• _Assignment_:
The reply to the records below should contain exactly the lines from the line with "(∀ r, k.susp = some r → k.haltPend" through the line with "def Sys2Proof.Claims.Lodges : List", and nothing besides.

• _Material provided_:
/-- E17-E19 (R101, R143, R146, R147): a request that has reached a port, no other there going before it by cycle or input, is absorbed into the youngest request that
touches its word where the two combine and the wait buffer has room, and else joins the queue; the head of a queue moves on
to its next stage or is applied at its pod home; a reply is split for the requests absorbed at the switch and moves on. -/
def Sys2Proof.Claims.NetworkStepsComplete : Prop :=
  (∀ (s : State) (pre post : List PodReq) (r : PodReq), s.dead = false → s.arrive = pre ++ r :: post →
    r.came ≠ s.clock → (∀ a ∈ pre, a.at_ = r.at_ → a.before r true = false) →
    (∀ a ∈ post, a.at_ = r.at_ → a.before r false = false) →
    let t := { s with arrive := pre ++ post }
    let met := (s.reqs.filter fun y => y.at_ == r.at_ && y.touches r).getLast?
    (met = none → exec (.absorbOrAppend pre.length) s = .next { t with reqs := s.reqs ++ [r] }) ∧
    ∀ y, met = some y →
      let full := 256 ≤ (s.wbs.filter fun w => w.port == r.at_).length
      (y.sameWord r = true ∧ y.op.combines r.op = true ∧ ¬full →
        exec (.absorbOrAppend pre.length) s = .next
          { t with
            wbs := s.wbs ++ [{ port := r.at_, y := y.id, req := r, ay := y.e }]
            reqs := updFirst (fun z => z.id == y.id) (fun z => { z with e := absorbedOperand y r }) s.reqs }) ∧
      (y.sameWord r = false ∨ y.op.combines r.op = false ∨ full →
        exec (.absorbOrAppend pre.length) s = .next { t with reqs := s.reqs ++ [r] })) ∧
  (∀ (s : State) (p : Port) (pre post : List PodReq) (r : PodReq), s.dead = false → s.reqs = pre ++ r :: post →
    r.at_ = p → (∀ q ∈ pre, q.at_ ≠ p ∧ q.id ≠ r.id) → s.podLost r.ia = false →
    let t := { s with reqs := pre ++ post }
    (∀ n, s.nextStage p.stage = some n →
      exec (.transmit p) s = .next { t with arrive := s.arrive ++ [{ r with at_ := s.podPort r.ia n, inp := p.port, came := s.clock }] }) ∧
    (s.nextStage p.stage = none →
      let a := t.applyPod r
      exec (.transmit p) s = .next { a.1 with
        replies := a.1.replies ++ [{ req := r, val := BitVec.ofNat 64 a.2.1, poison := a.2.2, stage := 5 }] })) ∧
  (∀ (s : State) (pre post : List PodReply) (r : PodReply), s.dead = false → s.replies = pre ++ r :: post →
    let at_ := s.podPort r.req.ia r.stage
    let out := r :: (s.wbs.filter fun w => w.port == at_ && w.y == r.req.id).map fun w =>
      { r with req := w.req, val := BitVec.ofNat 64 (splitReply w.req.op w.req.size r.val.toNat w.ay.toNat) }
    let t := { s with
      replies := pre ++ post
      wbs := s.wbs.filter fun w => !(w.port == at_ && w.y == r.req.id) }
    (∀ n, s.prevStage r.stage = some n →
      exec (.reply pre.length) s = .next { t with replies := pre ++ post ++ out.map fun x => { x with stage := n } }) ∧
    (s.prevStage r.stage = none → exec (.reply pre.length) s = .next (out.foldl State.deliver t)))

/-- R43, R218, R299: a producer's value reaches its register, poison in a uniform or reference register trapping
POISON_READ; a matrix unit performs the head of its queue, trapping POISON_READ where the operation reads poison; and
the oldest pending invalidation drops the translations it names. -/
def Sys2Proof.Claims.RepliesAndUnitsComplete : Prop :=
  (∀ (s : State) (core slot idx : Nat) (k : Crew) (p : Prod), s.dead = false → s.crew? core slot = some k →
    k.prods[idx]? = some p → p.src.isPod = false →
    (p.poison = false ∨ p.dest.trapLane = none →
      exec (.registerProducerCompletion core slot idx) s = .next (s.updCrew core slot fun k => k.completeProd p idx)) ∧
    ∀ l, p.poison = true → p.dest.trapLane = some l →
      exec (.registerProducerCompletion core slot idx) s = .next ((s.updCrew core slot fun k =>
        { k with prods := removeAt k.prods idx }).raise core slot
          { cause := .poisonRead, lanes := laneMask [l], addr := 0, pc := p.pc, code := 0, flock := p.flock
            eng := false })) ∧
  (∀ (s : State) (gq : Nat) (j : MatJob) (rest : List MatJob) (k : Crew), s.dead = false →
    (s.unit gq).queue = j :: rest → s.crew? j.core j.slot = some k → (j.op.writesScratch && s.loadReads j) = false →
    let u := { s.unit gq with queue := rest }
    (j.op.readsBad (s.unit gq) k.live = false →
      exec (.matrixUnitExecute gq) s = .next (((s.setUnit u).setUnit (u.perform k.live s.fresh j)).updCrew j.core j.slot
        fun k => k.updLive fun c => c.perform (s.unit gq) s.fresh j)) ∧
    (j.op.readsBad (s.unit gq) k.live = true →
      exec (.matrixUnitExecute gq) s = .next ((s.setUnit u).raise j.core j.slot
        { cause := .poisonRead, lanes := laneMask j.lanes, addr := 0, pc := j.pc, code := 0, flock := j.flock
          eng := false }))) ∧
  (∀ (s : State) (part tag base len : Nat) (rest : List (Nat × Nat × Nat)) (c : Context), s.dead = false →
    s.ctx? part = some c → c.xlPend = (tag, base, len) :: rest →
    exec (.xlinv part) s = .next
      ({ s with tlb := s.tlb.filter fun t => !(t.part == part && xlHits base len t.granule) }.updCtx part fun c =>
        { c with xlPend := c.xlPend.tail }))

/-- The lines of the receive buffer that a chunk of elements `lo` to `hi` completes: those wholly written, and after the last
chunk the last line too (R257). -/
def Sys2Proof.Claims.chunkLines (s : State) (e : Engine) (b : List Nat) (lo hi total : Nat) : List Nat :=
  let at_ := fun n => cw b 3 + n * elemBytes b
  if hi = total then s.extentLines e.part e.level (cw b 3) (total * elemBytes b)
  else s.extentLines e.part e.level (at_ lo) (at_ hi / 128 * 128 - at_ lo)

/-- R252-R257, R259, R260: while pre-emption does not hold it, an unstarted collective reads its trigger at acceptance and every 256
cycles from then, and starts when the word has reached its value; it takes in each other member's contribution, whose
parameters must agree; in arrival mode sends the elements it finishes; once every member of the package has its contribution, writes
its result chunk by chunk; and, complete, writes its flag and arrives at its barrier. A failure is logged and marks it at every member of
the package. Model's choices: logs 10, 50, 68 and 80. -/
def Obligations.CollectiveStepsComplete : Prop :=
  (∀ (s : State) (id : Nat) (e : Engine) (b : List Nat) (g r next sp v : Nat) (ins : List (Nat × List (Nat × Bool))),
    s.dead = false → s.engine? id = some e → e.job = .coll b g r next false sp ins false → next ≤ s.clock →
    s.collHeld e.part = false → s.vaWaits true e .load (cw b 8) = false → s.triggerVal e (cw b 8) = .ok v →
    let due := nextRead next s.clock
    exec (.collTriggerRead id) s = .next ((s.countReads true e [cw b 8]).updEngine e.id fun x =>
      { x with job := if cw b 9 ≤ v then .coll b g r due true sp ((r, s.sendNow e b g r) :: ins) false
                      else .coll b g r due false sp ins false })) ∧
  (∀ (s : State) (id : Nat) (e : Engine) (b : List Nat) (g r next sp : Nat) (c : Cause) (ins : List (Nat × List (Nat × Bool))),
    s.dead = false → s.engine? id = some e → e.job = .coll b g r next false sp ins false → next ≤ s.clock →
    s.collHeld e.part = false → s.vaWaits true e .load (cw b 8) = false → s.triggerVal e (cw b 8) = .error c →
    exec (.collTriggerRead id) s = .next (s.collFault e b { cause := c, addr := cw b 8 % 2 ^ 57 })) ∧
  (∀ (s : State) (id : Nat) (e : Engine) (b : List Nat) (g own next sp : Nat) (ins : List (Nat × List (Nat × Bool))),
    s.dead = false → s.engine? id = some e → e.job = .coll b g own next true sp ins false →
    s.collHeld e.part = false →
    (∀ rank w0 root count chunk elems, rank < g → rank ≠ own → (∀ p ∈ ins, p.1 ≠ rank) →
      let vs := elems.map fun v => (v.1.toNat % 2 ^ (8 * elemBytes b), v.2)
      s.comesFrom e b own rank w0 root count chunk vs = true →
      (w0 = cw b 0 ∧ root = collRoot b ∧ count = collCount b ∧ chunk = cw b 10 →
        elems.length = (if movesAny g then givesCount b rank own else 0) →
        exec (.collStep id (.contribution rank w0 root count chunk elems)) s = .next ((s.countGives e b own rank).updEngine
          e.id fun x => { x with job := .coll b g own next true sp (ins ++ [(rank, vs)]) false })) ∧
      (w0 ≠ cw b 0 ∨ root ≠ collRoot b ∨ count ≠ collCount b ∨ chunk ≠ cw b 10 →
        exec (.collStep id (.contribution rank w0 root count chunk elems)) s = .next (s.collMark e b .collParam 0))) ∧
    (allStarted g ins = true → sp * chunkElems b < moving b g own → s.allGiven e b own = true →
      let lo := sp * chunkElems b
      let hi := lo + min (chunkElems b) (moving b g own - lo)
      let sent := sendsFinished b = false ∨ ∃ p ∈ ins, p.1 = finishedKey g own
      (¬sent → exec (.collStep id .own) s = .next (s.finishOwn e b g own ins)) ∧
      ∀ s1, sent → s.allFinished e b g ins = true →
        (∀ sec ∈ chunkSectors b lo hi, s.vaWaits true e .store (64 * sec) = false) →
        s.writeChunk e b g own ins lo hi (chunkSectors b lo hi) = .ok s1 →
        exec (.collStep id .own) s = .next (s1.updEngine e.id fun x =>
          { x with
            owned := x.owned.filter (fun l => !(Claims.chunkLines s1 e b lo hi (moving b g own)).contains l)
            job := .coll b g own next true (sp + 1) ins false }))) ∧
  (∀ (s : State) (id : Nat) (e : Engine) (b : List Nat) (g own next sp : Nat) (ins : List (Nat × List (Nat × Bool)))
      (started failed : Bool), s.dead = false → s.engine? id = some e →
    e.job = .coll b g own next started sp ins failed → s.collHeld e.part = false →
    (failed = true ∨ (started = true ∧ allStarted g ins = true ∧ moving b g own ≤ sp * chunkElems b ∧
      s.allGiven e b own = true)) →
    let p := ({ s with engines := s.engines.filter fun x => x.id != e.id }).flagWrite e b failed
    let t := match e.nb with
      | some n => p.1.collArrive e n
      | none => p.1
    (p.2 = none → exec (.collCompletion id) s = .next t) ∧
    (∀ c, p.2 = some c → exec (.collCompletion id) s = .next (t.engTrap e c (cw b 6 % 2 ^ 57)))) ∧
  (∀ (s : State) (id : Nat) (e : Engine) (b : List Nat) (g own next sp : Nat) (ins : List (Nat × List (Nat × Bool)))
      (started : Bool), s.dead = false → s.engine? id = some e → e.job = .coll b g own next started sp ins false →
    s.collHeld e.part = false →
    (∀ rank, sp = 0 → rank < g → s.far e b rank = true → (∀ p ∈ ins, p.1 ≠ rank) →
      exec (.collFailure id .disagree) s = .next (s.collMark e b .collParam 0)) ∧
    (∀ c k rank, rank < g → s.far e b rank = true → failCause c = some k →
      exec (.collFailure id (.remote c)) s = .next (s.collMark e b k 0)) ∧
    ∀ f, started = true → movesAny g = true → s.running e b g ins = true → s.bufferFault e b g own = some f →
      exec (.collFailure id (.buffer f.cause.code f.addr)) s = .next (s.collFault e b f))

/-- E17-E19, R43, R218, R299: requests and replies move through the network, values reach their registers, matrix units work
off their queues, and translations are dropped. Model's choices: logs 10, 15 and 25. -/
def Obligations.NetworkRepliesAndUnitsComplete : Prop := Claims.NetworkStepsComplete ∧ Claims.RepliesAndUnitsComplete

/-- E14, E15, E20-E23 (R99, R128-R131, R163-R168, R221): copies and B-store loads line by line and row by row, relocations
entry by entry, and their completion. Model's choices: logs 3, 34, 40, 69, 81, 89 and 90. -/
def Obligations.EngineAndGoatStepsComplete : Prop := Claims.EngineStepsComplete ∧ Claims.GoatStepsComplete

/-- R312, R314-R318, R320, R329: a checkpoint that is due is taken once the crew is ready for it; a trap held since the first
checkpoint of an irrevocable instruction is taken from the second; a record that found its trap queue full is tried again;
an interval that has run its length ends in a checkpoint, or asks for one; and the debug control halts a crew where it
stands, lets a halted crew issue once, and releases it. -/
def Sys2Proof.Claims.RecoveryAndDebugComplete : Prop :=
  ∀ (s : State) (core slot : Nat) (k : Crew), s.dead = false → s.crew? core slot = some k →
    (k.ckptDue = true → k.between = false → k.susp = none → s.ckptReady k = true →
      exec (.checkpoint core slot) s = .next (s.checkpoint core slot)) ∧
    (∀ t, k.heldTrap = some t → k.between = false → k.susp = none →
      exec (.trapDelivery core slot) s = .next (s.takeTrap core slot t true)) ∧
    (∀ r, k.susp = some r → r.queued = false → r.retryAt ≤ s.clock →
      exec (.trapRecordEnqueueRetry core slot) s =
        .next ((s.tryEnqueue k r).1.updCrew core slot fun x => { x with susp := some (s.tryEnqueue k r).2 })) ∧
    (∀ c, s.ctx? k.part = some c → c.intervalLen ≤ k.timer → k.between = false → k.halted = false → k.susp = none →
      (s.ckptReady k = true → exec (.intervalTimerExpiry core slot) s = .next (s.checkpoint core slot)) ∧
      (s.ckptReady k = false → k.ckptDue = false →
        exec (.intervalTimerExpiry core slot) s = .next (s.updCrew core slot fun x => { x with ckptDue := true }))) ∧
    (k.susp = none → k.halted = false →
      exec (.debugHalt core slot) s = .next (s.updCrew core slot fun x => { x with halted := true })) ∧
    -- of a suspended crew the halt stands in its record and is pending until its resumption
    (∀ r, k.susp = some r → k.haltPend = false →
      let r1 := { r with halt := true }
      let s1 := s.updCrew core slot fun x => { x with haltPend := true, susp := some r1 }
      (∀ t, s1.writeRecord { k with susp := some r1 } r1 = some t → exec (.debugHalt core slot) s = .next t) ∧
      (s1.writeRecord { k with susp := some r1 } r1 = none → exec (.debugHalt core slot) s = .next s1)) ∧
    (k.halted = true → k.stepPend = false → k.susp = none →
      exec (.singleStep core slot) s = .next (s.updCrew core slot fun x => { x with stepPend := true })) ∧
    (k.halted = true ∨ k.haltPend = true →
      exec (.haltRelease core slot) s =
        .next (s.updCrew core slot fun x => { x with halted := false, haltPend := false, stepPend := false }))

/-- Crews lodged one after another, each once the lines that its spills write are clear (R240, R328). -/
def Sys2Proof.Claims.Lodges : List Crew → State → State → Prop
  | [], s, t => t = s
  | k :: r, s, t => ∃ s1, s.clearArea (s.suspendTo k) (some (k.core, k.slot)) = .ok s1 ∧
      Sys2Proof.Claims.Lodges r (s1.lodgeCrew k.core k.slot) t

• _Result below_:
    (∀ r, k.susp = some r → k.haltPend = false →
      let r1 := { r with halt := true }
      let s1 := s.updCrew core slot fun x => { x with haltPend := true, susp := some r1 }
      (∀ t, s1.writeRecord { k with susp := some r1 } r1 = some t → exec (.debugHalt core slot) s = .next t) ∧
      (s1.writeRecord { k with susp := some r1 } r1 = none → exec (.debugHalt core slot) s = .next s1)) ∧
    (k.halted = true → k.stepPend = false → k.susp = none →
      exec (.singleStep core slot) s = .next (s.updCrew core slot fun x => { x with stepPend := true })) ∧
    (k.halted = true ∨ k.haltPend = true →
      exec (.haltRelease core slot) s =
        .next (s.updCrew core slot fun x => { x with halted := false, haltPend := false, stepPend := false }))

/-- Crews lodged one after another, each once the lines that its spills write are clear (R240, R328). -/
def Sys2Proof.Claims.Lodges : List Crew → State → State → Prop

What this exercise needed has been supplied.